British adventurer Maria Leijerstam achieves world first by cycling to South Pole

35-year-old completed challenge today after gruelling 500-mile ride in 'vicious' conditions

Benjamin Wright
Friday 27 December 2013 11:05 GMT

A British adventurer has achieved a world first after becoming the first person to cycle to the South Pole from the edge of the continent in just 10 days.

Maria Leijerstam, from the Vale of Glamorgan, managed the feat this morning following a gruelling 500 mile ride in "vicious" conditions.

The 35-year-old set off from the Novo Russian air force base on December 16 and went head to head against two other riders - American Daniel Burton and Spaniard Juan Menendez Granados.

Her team said at one point the sweat on the inside of Ms Leijerstam's boots froze and for ten days she heated her freeze-dried food by melting snow on a small stove inside her wind blasted tent.

Snow drifts, complete white outs and crevasses, marred her journey too.

However, the former management consultant dug deep and pedalled her way into the record books while on a customised recumbent bike PolarCycle.

Ms Leijerstam's mother Adrianne said her daughter's success was due to "meticulous planning, super fitness and pure determination".

Maria Leijerstam, from the Vale of Glamorgan, managed the feat this morning following a gruelling 500 mile ride in "vicious" conditions

"From the time she was 12 years old and announced she wanted to be an astronaut, Maria has always been an adventurer," she said. "We are thrilled she has made it in such good time."

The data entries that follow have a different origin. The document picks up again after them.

-- ==== Sys2Proof/Laws/PerInstr.lean ====
section
/-! SUPPORT. For every instruction: the opcode map reads its raw word as that instruction, and the word fits a slot. -/

namespace Sys2Proof.Laws.Encoding

open Sys2Proof

/-- A well-formed encoded instruction is what the map of R225 gives its raw word, and a slot can hold that word; an instruction
without one is an event. -/
def Statement (i : Instr) : Prop :=
  i.fieldsOk = true → match i.toRaw with
    | some r => r.toInstr = some i ∧ r.Fits
    | none => i.isEvent = true

/-- The check of the operand fields, the last of an instruction's checks. -/
theorem rule {a : Bool} {h : Hdr} {f : FmtR} {k : RuleR} (hk : (a && f.ok h k) = true) : f.ok h k = true := (Bool.and_eq_true .. ▸ hk).2

/-- A word of an opcode that has format R only fits where its rule allows no IMM32. -/
theorem fits_r {opc fn : Nat} {h : Hdr} {f : FmtR} {k : RuleR} (hk : f.ok h k = true) (h1 : opc < 256) (h2 : fn < 256) (ho : opFormat opc = some .r)
    (hi : k.iform = false) : (RawWord.r opc fn h f).Fits := by
  refine ⟨h1, h2, ?_⟩
  cases hb : f.b with
  | op o => exact .inl ho
  | imm32 v => simp [FmtR.ok, hb, hi] at hk

/-- A word of an opcode that has formats R and I fits where its rule allows no C operand. -/
theorem fits_ri {opc fn : Nat} {h : Hdr} {f : FmtR} {k : RuleR} (hk : f.ok h k = true) (h1 : opc < 256) (h2 : fn < 256) (ho : opFormat opc = some .ri)
    (hc : k.c = false) : (RawWord.r opc fn h f).Fits := by
  refine ⟨h1, h2, ?_⟩
  cases hb : f.b with
  | op o =>
    simp only [FmtR.ok, hb, hc, Bool.and_eq_true, Bool.false_or, beq_iff_eq] at hk
    exact .inr ⟨ho, hk.1.1.1.1.1.2⟩
  | imm32 v =>
    simp only [FmtR.ok, hb, hc, Bool.and_eq_true, Bool.false_or, beq_iff_eq, Bool.not_eq_true'] at hk
    exact ⟨ho, hk.1.1.1.1.1.2, hk.1.1.1.1.2.1.2, hk.1.1.1.1.2.2⟩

Ms Leijerstam, who previously took part in the Marathon des Sables seven-day run across the Sahara, also had to entirely retrain her metabolism for the Antarctic challenge.

Before setting out on her journey the extreme cyclist said: "I've had to get my body prepared for burning fat and not carbohydrates, so I've been training for two to three hours on an empty stomach which teaches my body to become more efficient."

Norwegian Roald Amundsen was the first person to reach the South Pole in 1911 using two-metre long skis.

He was five weeks ahead of the tragic expedition party led by Briton Robert Falcon Scott.

Amundsen and his team returned safely to their base, and later learned that Scott and his four companions had died on their return journey.